In general we have a sequence of any number n of intermediate measurements. If each measurement has m possible outcomes, then there are mⁿ possible sequences of intermediate outcomes. These sequences are known as “alternatives.” (For example, if the electrons had to pass n=2 plates each with  m=3 slits, there would be 3²=9 alternatives.) To each alternative we have to assign a complex number called “amplitude.” In the two-slit experiment, we have a single intermediate measurement with two possible outcomes, so there are two alternatives whose respective amplitudes we shall denote by A(L) and A(R).

There is no need to be scared of complex numbers. Just as the so-called real numbers (which are used to measure all manner of things) can be visualized as points on a straight line, so the complex numbers can be visualized as arrows in a plane. There are two ways to specify such an arrow:

• In terms of its components with respect to two perpendicular axes, the real axis (which contains the real numbers) and the imaginary axis, so called because it contains the real numbers multiplied by something as imaginary as the square root of (‒1),

• In terms of its magnitude (a real number) and the direction in which it points (specified by an angle that is called its “phase”).

To add two complex numbers, we add their components (with respect to each axis), and to multiply two complex numbers, we multiply their magnitudes and add their phases. It’s as easy as pie (with an “e”).

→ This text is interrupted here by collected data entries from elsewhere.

-- ==== Sys2Proof/Laws/Step.lean ====
section
/-! SUPPORT. Everything a step can do: one lemma per agent's turn, and what it comes to for the whole machine. -/

namespace Sys2Proof.Machine

/-- Admission asks only which addresses are accessed, not what memory holds. -/
theorem Plan.admittedBy_congr (rs : List Region) (p : Plan) (rd rd' : Nat → Byte) :
    p.admittedBy rs rd = p.admittedBy rs rd' := by
  simp only [Plan.admittedBy, Plan.byteWrites, List.all_flatMap, List.all_map]
  rfl

/-! ### Whose turn it is -/

theorem step_unitTurnNext {s : State} {u : Nat} {un : UnitState} (hu : s.units[u]? = some un) :
    step (unitTurnNext s u) = unitStep u s := by
  have : s.units ≠ [] := by rintro h; simp [h] at hu
  simp [step, unitTurnNext, this, takeTurn]

theorem step_hostTurnNext {s : State} (hs : s.units ≠ []) (st : HostStmt) (rest : List HostStmt) :
    step (hostTurnNext s st rest) = runStmt st rest (hostGoesOn s (st :: rest)) := by
  simp [step, hostTurnNext, hs, takeTurn, hostStep, hostGoesOn]

/-- A step is one agent's turn, on a state that differs in the schedule only; the platform's only if the schedule
says so. -/
theorem step_turn {s t : State} (h : step s = .next t) :
    ∃ a ts, takeTurn a { s with turns := ts } = .next t ∧ s.units ≠ [] ∧
      (a = .platformReset → s.turns.head? = some .platformReset) := by
  unfold step at h
  split at h
  · cases h
  · next hne =>
    have hs : s.units ≠ [] := by simpa using hne
    split at h
    · next ht =>
      refine ⟨defaultTurn s, [], ?_, hs, ?_⟩
      · rwa [show { s with turns := [] } = s by cases s; simp_all]
      · intro hd
        unfold defaultTurn at hd
        split at hd <;> cases hd
    · next a rest ht => exact ⟨a, rest, h, hs, by rintro rfl; simp [ht]⟩

/-! ### A unit's turn -/

/-- Everything a unit's turn can do: nothing, for a unit without a step; else a fault, or, once CHECKS pass, DONE
where every access is admitted and a standstill where one is not. -/
theorem unitStep_cases {u : Nat} {s t : State} (h : unitStep u s = .next t) :
    (t = s ∧ ∀ un, s.units[u]? = some un → un.ready = false) ∨
    ∃ un, s.units[u]? = some un ∧ un.ready = true ∧
      ((∃ c, c ≠ .noFault ∧ t = { s with cur := u }.raiseFault un c) ∨
       ∃ i, decode un.latch.cmd = .ok i ∧ (planOf i s.params un.latch).check = none ∧
         (((planOf i s.params un.latch).admittedBy s.admitted s.mem.read = true ∧
             t = { s with cur := u }.finish un
               (finalCells { s with cur := u } un (planOf i s.params un.latch))) ∨
          ((planOf i s.params un.latch).admittedBy s.admitted s.mem.read = false ∧
             t = { s with cur := u }.getStuck un
               (partialCells s.draws s.admitted s.mem un (planOf i s.params un.latch))))) := by
  unfold unitStep at h
  split at h
  · next hu => exact .inl ⟨by cases h; rfl, fun un he => by rw [hu] at he; cases he⟩
  · next un hu =>
    split at h
    · next hr =>
      refine .inr ⟨un, hu, hr, ?_⟩
      split at h
      · next i hi =>
        rw [exec_eq_runPlan] at h
        obtain ⟨un', hu', hc⟩ := runPlan_cases h
        obtain rfl : un' = un := by
          have : some un' = some un := hu'.symm.trans hu
          exact Option.some.inj this
        rcases hc with ⟨c, hc, rfl⟩ | ⟨hc, ha, rfl⟩ | ⟨hc, ha, rfl⟩
        · exact .inl ⟨c, fun e => planOf_check_ne_noFault i s.params un'.latch (e ▸ hc), rfl⟩
        · exact .inr ⟨i, hi, hc, .inl ⟨ha, rfl⟩⟩
        · exact .inr ⟨i, hi, hc, .inr ⟨ha, rfl⟩⟩
      · next e he =>
        cases h
        exact .inl ⟨_, by cases e <;> simp [causeOfDecodeError], rfl⟩
    · next hr => exact .inl ⟨by cases h; rfl, fun un' he => by rw [hu] at he; cases he; simpa using hr⟩

/-! ### The host's turn -/

theorem set_self {l : List UnitState} {u : Nat} {un : UnitState} (h : l[u]? = some un) : l.set u un = l := by
  obtain ⟨hu, rfl⟩ := List.getElem?_eq_some_iff.1 h
  exact List.set_getElem_self hu

theorem noteForeign_flags (fps gs : List Footprint) (un : UnitState) :
    ∃ f g, noteForeign fps gs un =
      { un with foreignWrites := un.foreignWrites ++ f, openReads := un.openReads ++ g } := by
  unfold noteForeign
  split
  · exact ⟨fps, gs, rfl⟩
  · exact ⟨[], [], by simp⟩

/-- Everything a store to a slot can do: nothing; a unit's live registers; CLEAR; an accepted START. -/
theorem storeSlot_cases (s : State) (u slot : Nat) (v : Word64) :
    s.storeSlot u slot v = s ∨
    ∃ un, s.units[u]? = some un ∧
      ((∃ d, s.storeSlot u slot v = s.setUnit u { un with regs := d }) ∨
       (un.busy = false ∧ slot = 0x90 / 8 ∧ s.storeSlot u slot v = s.setUnit u (clearStatus un)) ∨
       (un.busy = false ∧ slot = 0x90 / 8 ∧ v.getLsbD 0 = true ∧
         (s.storeSlot u slot v = s.beginOperation u un ∨
          s.storeSlot u slot v = s.beginOperation u (clearStatus un)))) := by
  unfold State.storeSlot
  split
  · exact .inl rfl
  · next un hu =>
    split
    · exact .inl rfl
    · next hslot =>
      have hs : slot = 0x90 / 8 := by
        unfold regOfSlot at hslot
        split at hslot <;> simp_all
      unfold State.storeCtrl
      split
      · exact .inl rfl
      · next hb =>
        have hb : un.busy = false := by simpa using hb
        by_cases h1 : v.getLsbD 1 = true <;> by_cases h0 : v.getLsbD 0 = true <;>
          simp only [h1, h0, if_true, if_false, Bool.false_eq_true]
        · exact .inr ⟨un, hu, .inr (.inr ⟨hb, hs, trivial, .inr rfl⟩)⟩
        · exact .inr ⟨un, hu, .inr (.inl ⟨hb, hs, rfl⟩)⟩
        · exact .inr ⟨un, hu, .inr (.inr ⟨hb, hs, trivial, .inl rfl⟩)⟩
        · refine .inl ?_
          simp [State.setUnit, set_self hu]
    · next r hne hslot => exact .inr ⟨un, hu, .inl ⟨_, rfl⟩⟩

/-- Everything the host's turn can do. -/
theorem hostStep_cases {s t : State} (h : hostStep s = .next t) :
    ∃ st rest, t = s ∨ (s.host.prog = st :: rest ∧
      ((∃ addr v u slot, st = .regStore addr 8 v ∧ regTarget s addr 8 = .ok (u, slot) ∧
          t = (s.storeSlot u slot v).advance rest) ∨
       (∃ v, t = (s.returned v).advance rest) ∨ t = s.advance rest ∨
       (∃ a b, t = (s.hostStore a b).advance rest) ∨
       (∃ v, t = ({ s with draws := s.draws + 1 }.returned v).advance rest))) := by
  unfold hostStep at h
  split at h
  · exact ⟨.memLoad 0, [], .inl (by cases h; rfl)⟩
  · next st rest hp =>
    refine ⟨st, rest, ?_⟩
    cases st with
    | regStore addr bytes v =>
      simp only [runStmt] at h
      split at h
      · cases h
      · next u slot ht =>
        have : bytes = 8 := by
          unfold regTarget at ht
          split at ht
          · cases ht
          · split at ht
            · next hc => exact hc.1
            · cases ht
        subst this
        exact .inr ⟨hp, .inl ⟨addr, v, u, slot, rfl, ht, by cases h; rfl⟩⟩
    | regLoad addr bytes =>
      simp only [runStmt] at h
      split at h
      · cases h
      · exact .inr ⟨hp, .inr (.inl ⟨_, by cases h; rfl⟩)⟩
    | wait addr =>
      simp only [runStmt] at h
      split at h
      · cases h
      · split at h
        · exact .inl (by cases h; rfl)
        · exact .inr ⟨hp, .inr (.inr (.inl (by cases h; rfl)))⟩
    | memStore a v => exact .inr ⟨hp, .inr (.inr (.inr (.inl ⟨a, v, by cases h; rfl⟩)))⟩
    | memLoad a => exact .inr ⟨hp, .inr (.inr (.inr (.inr ⟨_, by cases h; rfl⟩)))⟩

/-! ### Concurrent operations -/

/-- An accepted START begins the operation of the unit's live registers (R36). -/
theorem storeSlot_start {s : State} {u : Nat} {un : UnitState} {v : Word64} (hu : s.units[u]? = some un)
    (hb : un.busy = false) (h0 : v.getLsbD 0 = true) :
    ∃ un', un'.regs = un.regs ∧ un'.base = un.base ∧ s.storeSlot u (0x90 / 8) v = s.beginOperation u un' := by
  by_cases h1 : v.getLsbD 1 = true
  · exact ⟨clearStatus un, rfl, rfl, by simp only [State.storeSlot, hu, regOfSlot, State.storeCtrl, hb, h1, h0]; rfl⟩
  · exact ⟨un, rfl, rfl, by simp only [State.storeSlot, hu, regOfSlot, State.storeCtrl, hb, h1, h0]; rfl⟩

/-- A word that decodes names the operation it decodes to (R96). -/
theorem namedOperation_of_decode {w : Word32} {i : Instr} (h : decode w = .ok i) : namedOperation w = some i := by
  unfold decode at h
  split at h
  · cases h
  · next hn =>
    split at h
    · cases h
      exact hn
    · cases h

theorem passingPlan_iff {p : Config.Params} {d : Descriptor} {q : Plan} :
    passingPlan p d = some q ↔ ∃ i, decode d.cmd = .ok i ∧ (planOf i p d).check = none ∧ q = planOf i p d := by
  unfold passingPlan
  split
  · next h => simp [h]
  · next i h =>
    split
    · next c hc => simp [h, hc]
    · next hc => simp [h, hc, eq_comm]

/-- The footprints of R75's first rule: the destination of the operation a BUSY unit runs. -/
theorem mem_busyDstFps {p : Config.Params} {un : UnitState} {f : Footprint} :
    f ∈ busyDstFps p un ↔
      un.busy = true ∧ ∃ i, namedOperation un.latch.cmd = some i ∧ f ∈ (planOf i p un.latch).dstFps := by
  unfold busyDstFps
  split
  · next hb => split <;> simp [*]
  · next hb => simp [hb]

/-- The footprints of R75's other rules: the destination of an operation whose CHECKS pass. -/
theorem mem_busyWrittenFps {p : Config.Params} {un : UnitState} {f : Footprint} :
    f ∈ busyWrittenFps p un ↔ un.busy = true ∧ ∃ i, decode un.latch.cmd = .ok i ∧
      (planOf i p un.latch).check = none ∧ f ∈ (planOf i p un.latch).dstFps := by
  unfold busyWrittenFps
  split
  · next hb =>
    split
    · next h =>
      simp only [hb, true_and, List.not_mem_nil, false_iff, not_exists, not_and]
      intro i hi hc
      rw [passingPlan_iff.2 ⟨i, hi, hc, rfl⟩] at h
      cases h
    · next q h =>
      obtain ⟨i, hi, hc, rfl⟩ := passingPlan_iff.1 h
      simp [hb, hi, hc]
  · next hb => simp [hb]

/-- What another agent's START or store leaves of a unit. -/
theorem map_noteForeign_get {l : List UnitState} {u : Nat} {un : UnitState} (fps gs : List Footprint)
    (hu : l[u]? = some un) : ∃ f g, (l.map (noteForeign fps gs))[u]? =
      some { un with foreignWrites := un.foreignWrites ++ f, openReads := un.openReads ++ g } := by
  obtain ⟨f, g, h⟩ := noteForeign_flags fps gs un
  exact ⟨f, g, by rw [List.getElem?_map, hu, Option.map_some, h]⟩

/-- A store to a slot leaves of a BUSY unit all but its live registers, and adds to what it has noted. -/
theorem storeSlot_busy {s : State} {u : Nat} {un : UnitState} (hu : s.units[u]? = some un) (hb : un.busy = true)
    (v slot : Nat) (x : Word64) : ∃ d f g, (s.storeSlot v slot x).units[u]? =
      some { un with regs := d, foreignWrites := un.foreignWrites ++ f, openReads := un.openReads ++ g } := by
  have keep : s.units[u]? = some { un with regs := un.regs, foreignWrites := un.foreignWrites ++ [],
                                           openReads := un.openReads ++ [] } := by simp [hu]
  rcases storeSlot_cases s v slot x with h | ⟨vn, hv, h⟩
  · exact ⟨_, _, _, by rw [h]; exact keep⟩
  · by_cases hne : v = u
    · subst hne
      obtain rfl : vn = un := Option.some.inj (hv.symm.trans hu)
      rcases h with ⟨d, h⟩ | ⟨h, -⟩ | ⟨h, -⟩
      · refine ⟨d, [], [], ?_⟩
        rw [h, State.setUnit_units, List.getElem?_set_self (List.getElem?_eq_some_iff.1 hu).1]
        simp
      · simp [h] at hb
      · simp [h] at hb
    · rcases h with ⟨d, h⟩ | ⟨-, -, h⟩ | ⟨-, -, -, h | h⟩ <;> rw [h]
      · exact ⟨_, _, _, by rw [State.setUnit_units, List.getElem?_set_ne hne]; exact keep⟩
      · exact ⟨_, _, _, by rw [State.setUnit_units, List.getElem?_set_ne hne]; exact keep⟩
      all_goals
        simp only [State.beginOperation, List.getElem?_set_ne hne]
        obtain ⟨f, g, h⟩ := map_noteForeign_get _ _ hu
        exact ⟨_, f, g, h⟩

/-- Everything a step can do to a BUSY unit: the platform's reset; the end of its operation, at its own turn; else its
live registers may change and what it has noted of other agents may grow. -/
theorem step_busy {s t : State} {u : Nat} {un : UnitState} (h : step s = .next t) (hu : s.units[u]? = some un)
    (hb : un.busy = true) :
    (s.turns.head? = some .platformReset ∧ t.units[u]? = some (UnitState.reset un.base)) ∨
    (un.stuck = false ∧ ((∃ c, t.units[u]? = some (endInFault c un)) ∨ t.units[u]? = some (endInDone un) ∨
      t.units[u]? = some (endStuck un))) ∨
    ∃ d f g, t.units[u]? =
      some { un with regs := d, foreignWrites := un.foreignWrites ++ f, openReads := un.openReads ++ g } := by
  have keep : s.units[u]? = some { un with regs := un.regs, foreignWrites := un.foreignWrites ++ [],
                                           openReads := un.openReads ++ [] } := by simp [hu]
  have hul := (List.getElem?_eq_some_iff.1 hu).1
  obtain ⟨a, ts, ht, -, hpr⟩ := step_turn h
  cases a with
  | platformReset =>
    cases ht
    exact .inl ⟨hpr rfl, by simp [hu]⟩
  | unit v =>
    rcases unitStep_cases ht with ⟨rfl, -⟩ | ⟨vn, hv, hr, hc⟩
    · exact .inr (.inr ⟨_, _, _, keep⟩)
    · by_cases hne : v = u
      · subst hne
        obtain rfl : vn = un := Option.some.inj ((show s.units[v]? = some vn from hv).symm.trans hu)
        refine .inr (.inl ⟨by simpa [UnitState.ready, hb] using hr, ?_⟩)
        rcases hc with ⟨c, -, rfl⟩ | ⟨i, -, -, ⟨-, rfl⟩ | ⟨-, rfl⟩⟩
        · exact .inl ⟨c, List.getElem?_set_self hul⟩
        · exact .inr (.inl (List.getElem?_set_self hul))
        · exact .inr (.inr (List.getElem?_set_self hul))
      · refine .inr (.inr ⟨un.regs, [], [], ?_⟩)
        rcases hc with ⟨c, -, rfl⟩ | ⟨i, -, -, ⟨-, rfl⟩ | ⟨-, rfl⟩⟩ <;>
          exact (List.getElem?_set_ne hne).trans keep
  | host =>
    right
    right
    obtain ⟨st, rest, rfl | ⟨-, hc⟩⟩ := hostStep_cases ht
    · exact ⟨_, _, _, keep⟩
    · rcases hc with ⟨addr, v, u', slot, -, -, rfl⟩ | ⟨v, rfl⟩ | rfl | ⟨x, y, rfl⟩ | ⟨v, rfl⟩
      · exact storeSlot_busy (s := { s with turns := ts }) hu hb u' slot v
      · exact ⟨_, _, _, keep⟩
      · exact ⟨_, _, _, keep⟩
      · obtain ⟨f, g, h⟩ := map_noteForeign_get [byteFootprint x.toNat] [] hu
        exact ⟨_, f, g, h⟩
      · exact ⟨_, _, _, keep⟩

/-! ### Reset -/

theorem mem_resetCellsFrom {s : State} {c : Host.Cell} : ∀ (l : List UnitState) (k : Nat),
    c ∈ resetCellsFrom s k l → ∃ j un, l[j]? = some un ∧ c ∈ resetCells s (k + j) un
  | [], _, h => nomatch h
  | x :: l, k, h => by
    rw [resetCellsFrom] at h
    rcases List.mem_append.1 h with h | h
    · exact ⟨0, x, rfl, h⟩
    · obtain ⟨j, un, h1, h2⟩ := mem_resetCellsFrom l (k + 1) h
      exact ⟨j + 1, un, h1, by rwa [show k + (j + 1) = k + 1 + j by omega]⟩

/-- Everything a reset leaves of one unit's operation (R252): bytes of an operation with a step left whose CHECKS
pass. -/
theorem mem_resetCells {s : State} {u : Nat} {un : UnitState} {c : Host.Cell} (h : c ∈ resetCells s u un) :
    un.busy = true ∧ un.stuck = false ∧ ∃ i, decode un.latch.cmd = .ok i ∧
      (planOf i s.params un.latch).check = none ∧
      ∃ w ∈ (planOf i s.params un.latch).byteWrites s.mem.read,
        c = ByteWrite.cell (Config.freeByte (s.draws + u)) (racedAt un (planOf i s.params un.latch)) w := by
  unfold resetCells at h
  split at h
  · next hr =>
    split at h
    · cases h
    · next q hq =>
      obtain ⟨i, h1, h2, rfl⟩ := passingPlan_iff.1 hq
      obtain ⟨w, hw, rfl⟩ := List.mem_map.1 h
      simp only [UnitState.ready, Bool.and_eq_true, Bool.not_eq_true'] at hr
      exact ⟨hr.1, hr.2, i, h1, h2, w, (List.mem_filter.1 hw).1, rfl⟩
  · cases h

end Sys2Proof.Machine
end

To be able to calculate the probability with which an electron launched at G will be detected at D, we need another three rules. What I want to impress on you now is that no empirical input is required to figure them out.² Here they are:

• [Rule 3] A(L) is the product of two complex numbers, the amplitude <D|L> for the electron to get from L to D and the amplitude <L|G> for the electron to get from G to L. By the same token, A(R) = <D|R> <R|G>.

• [Rule 4] The magnitude of <B|A> (the amplitude for the electron to get from location A to location B) is inversely proportional to the distance d(B,A) between A and B.

• [Rule 5] The phase of <B|A> is proportional to d(B,A).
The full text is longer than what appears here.